#### [Your instructions]
Only lines that contain the word "aScale" belong in the answer; copy them from the records below.

Dataset entries:
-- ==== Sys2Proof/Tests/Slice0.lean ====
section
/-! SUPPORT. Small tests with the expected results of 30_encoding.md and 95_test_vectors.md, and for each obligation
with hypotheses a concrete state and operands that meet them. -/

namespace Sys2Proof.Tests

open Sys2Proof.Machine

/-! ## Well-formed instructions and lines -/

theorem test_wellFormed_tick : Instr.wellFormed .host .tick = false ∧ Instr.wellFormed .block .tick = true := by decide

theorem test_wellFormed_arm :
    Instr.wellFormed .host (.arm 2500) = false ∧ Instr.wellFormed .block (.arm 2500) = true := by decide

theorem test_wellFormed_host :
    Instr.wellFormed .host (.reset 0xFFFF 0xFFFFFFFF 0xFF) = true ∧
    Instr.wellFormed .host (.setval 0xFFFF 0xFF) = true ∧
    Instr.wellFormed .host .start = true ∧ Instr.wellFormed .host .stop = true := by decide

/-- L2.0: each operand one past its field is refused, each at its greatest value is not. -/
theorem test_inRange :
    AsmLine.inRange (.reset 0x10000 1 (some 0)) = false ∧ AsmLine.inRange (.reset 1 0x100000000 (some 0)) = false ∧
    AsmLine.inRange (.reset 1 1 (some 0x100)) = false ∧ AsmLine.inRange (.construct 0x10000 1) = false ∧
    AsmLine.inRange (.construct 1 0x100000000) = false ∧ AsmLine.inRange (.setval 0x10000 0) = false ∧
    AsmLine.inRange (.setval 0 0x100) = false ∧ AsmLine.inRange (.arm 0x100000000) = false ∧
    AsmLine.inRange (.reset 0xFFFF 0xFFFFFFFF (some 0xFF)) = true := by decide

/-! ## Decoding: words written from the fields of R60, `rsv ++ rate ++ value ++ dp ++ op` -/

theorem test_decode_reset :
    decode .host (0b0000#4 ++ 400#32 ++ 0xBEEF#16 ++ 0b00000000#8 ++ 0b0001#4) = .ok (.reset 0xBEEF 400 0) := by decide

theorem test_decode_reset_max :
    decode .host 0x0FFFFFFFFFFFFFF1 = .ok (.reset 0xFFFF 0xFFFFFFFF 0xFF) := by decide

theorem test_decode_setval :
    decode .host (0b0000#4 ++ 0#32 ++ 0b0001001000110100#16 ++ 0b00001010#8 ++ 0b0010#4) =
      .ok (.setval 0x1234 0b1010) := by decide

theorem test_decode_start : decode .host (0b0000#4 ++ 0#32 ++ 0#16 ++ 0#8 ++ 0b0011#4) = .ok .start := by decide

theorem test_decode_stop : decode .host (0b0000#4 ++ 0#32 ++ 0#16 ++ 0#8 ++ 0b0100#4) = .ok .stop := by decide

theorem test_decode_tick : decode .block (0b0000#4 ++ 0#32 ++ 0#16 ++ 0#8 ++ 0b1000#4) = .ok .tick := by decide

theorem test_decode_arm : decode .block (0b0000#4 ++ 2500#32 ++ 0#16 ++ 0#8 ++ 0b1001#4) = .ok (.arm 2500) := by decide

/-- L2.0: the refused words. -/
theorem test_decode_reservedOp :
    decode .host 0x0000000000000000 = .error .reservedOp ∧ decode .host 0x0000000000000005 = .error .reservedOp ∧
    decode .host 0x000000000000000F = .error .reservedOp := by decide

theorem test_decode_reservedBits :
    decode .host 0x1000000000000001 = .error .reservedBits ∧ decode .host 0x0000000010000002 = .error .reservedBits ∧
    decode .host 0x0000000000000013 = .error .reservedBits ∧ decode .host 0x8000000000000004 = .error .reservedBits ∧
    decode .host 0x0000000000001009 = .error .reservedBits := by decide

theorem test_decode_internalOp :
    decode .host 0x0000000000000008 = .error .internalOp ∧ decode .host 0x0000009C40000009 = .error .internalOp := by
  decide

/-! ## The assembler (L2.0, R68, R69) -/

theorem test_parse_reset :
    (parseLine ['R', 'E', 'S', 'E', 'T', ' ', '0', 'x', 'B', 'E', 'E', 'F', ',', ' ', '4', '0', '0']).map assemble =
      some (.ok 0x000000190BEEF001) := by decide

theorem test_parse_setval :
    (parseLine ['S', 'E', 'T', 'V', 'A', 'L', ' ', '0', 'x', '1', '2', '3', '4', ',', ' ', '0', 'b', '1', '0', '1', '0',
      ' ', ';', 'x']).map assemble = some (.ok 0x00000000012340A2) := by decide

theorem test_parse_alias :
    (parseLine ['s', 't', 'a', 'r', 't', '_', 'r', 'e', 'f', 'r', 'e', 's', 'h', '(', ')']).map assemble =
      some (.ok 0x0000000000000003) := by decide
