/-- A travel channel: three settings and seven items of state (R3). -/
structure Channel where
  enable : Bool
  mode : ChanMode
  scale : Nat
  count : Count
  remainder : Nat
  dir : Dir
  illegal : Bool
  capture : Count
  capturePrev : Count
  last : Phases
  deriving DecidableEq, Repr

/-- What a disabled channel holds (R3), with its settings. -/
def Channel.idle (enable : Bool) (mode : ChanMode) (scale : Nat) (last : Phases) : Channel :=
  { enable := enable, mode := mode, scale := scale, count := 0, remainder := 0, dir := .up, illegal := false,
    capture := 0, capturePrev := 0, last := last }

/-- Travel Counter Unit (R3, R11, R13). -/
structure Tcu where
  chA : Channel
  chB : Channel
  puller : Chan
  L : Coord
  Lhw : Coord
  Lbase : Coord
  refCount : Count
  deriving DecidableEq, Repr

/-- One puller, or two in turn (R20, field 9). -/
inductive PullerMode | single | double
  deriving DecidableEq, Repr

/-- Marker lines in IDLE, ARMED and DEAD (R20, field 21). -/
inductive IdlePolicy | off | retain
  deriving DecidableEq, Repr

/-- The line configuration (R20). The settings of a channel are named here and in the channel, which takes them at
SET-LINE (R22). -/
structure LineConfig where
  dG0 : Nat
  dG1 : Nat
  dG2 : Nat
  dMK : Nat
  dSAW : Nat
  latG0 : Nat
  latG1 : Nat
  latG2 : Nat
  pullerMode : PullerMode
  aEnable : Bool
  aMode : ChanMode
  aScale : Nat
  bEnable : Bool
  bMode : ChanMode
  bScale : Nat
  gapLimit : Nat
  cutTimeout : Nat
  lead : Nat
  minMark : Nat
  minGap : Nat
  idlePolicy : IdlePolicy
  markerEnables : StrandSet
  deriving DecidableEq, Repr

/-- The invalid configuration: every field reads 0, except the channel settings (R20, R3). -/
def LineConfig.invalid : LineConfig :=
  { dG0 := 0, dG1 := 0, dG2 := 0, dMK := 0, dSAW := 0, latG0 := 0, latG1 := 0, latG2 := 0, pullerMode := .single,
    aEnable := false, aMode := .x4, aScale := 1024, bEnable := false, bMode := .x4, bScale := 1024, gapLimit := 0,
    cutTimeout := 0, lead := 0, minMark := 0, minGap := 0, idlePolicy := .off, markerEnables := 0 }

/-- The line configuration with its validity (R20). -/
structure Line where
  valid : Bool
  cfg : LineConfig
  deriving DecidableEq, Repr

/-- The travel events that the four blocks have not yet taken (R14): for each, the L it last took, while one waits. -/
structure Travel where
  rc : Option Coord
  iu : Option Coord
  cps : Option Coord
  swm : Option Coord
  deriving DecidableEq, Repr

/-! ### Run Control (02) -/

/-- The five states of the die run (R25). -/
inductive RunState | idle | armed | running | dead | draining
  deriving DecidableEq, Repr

#### [Solution for this task]
  aScale : Nat
    aEnable := false, aMode := .x4, aScale := 1024, bEnable := false, bMode := .x4, bScale := 1024, gapLimit := 0,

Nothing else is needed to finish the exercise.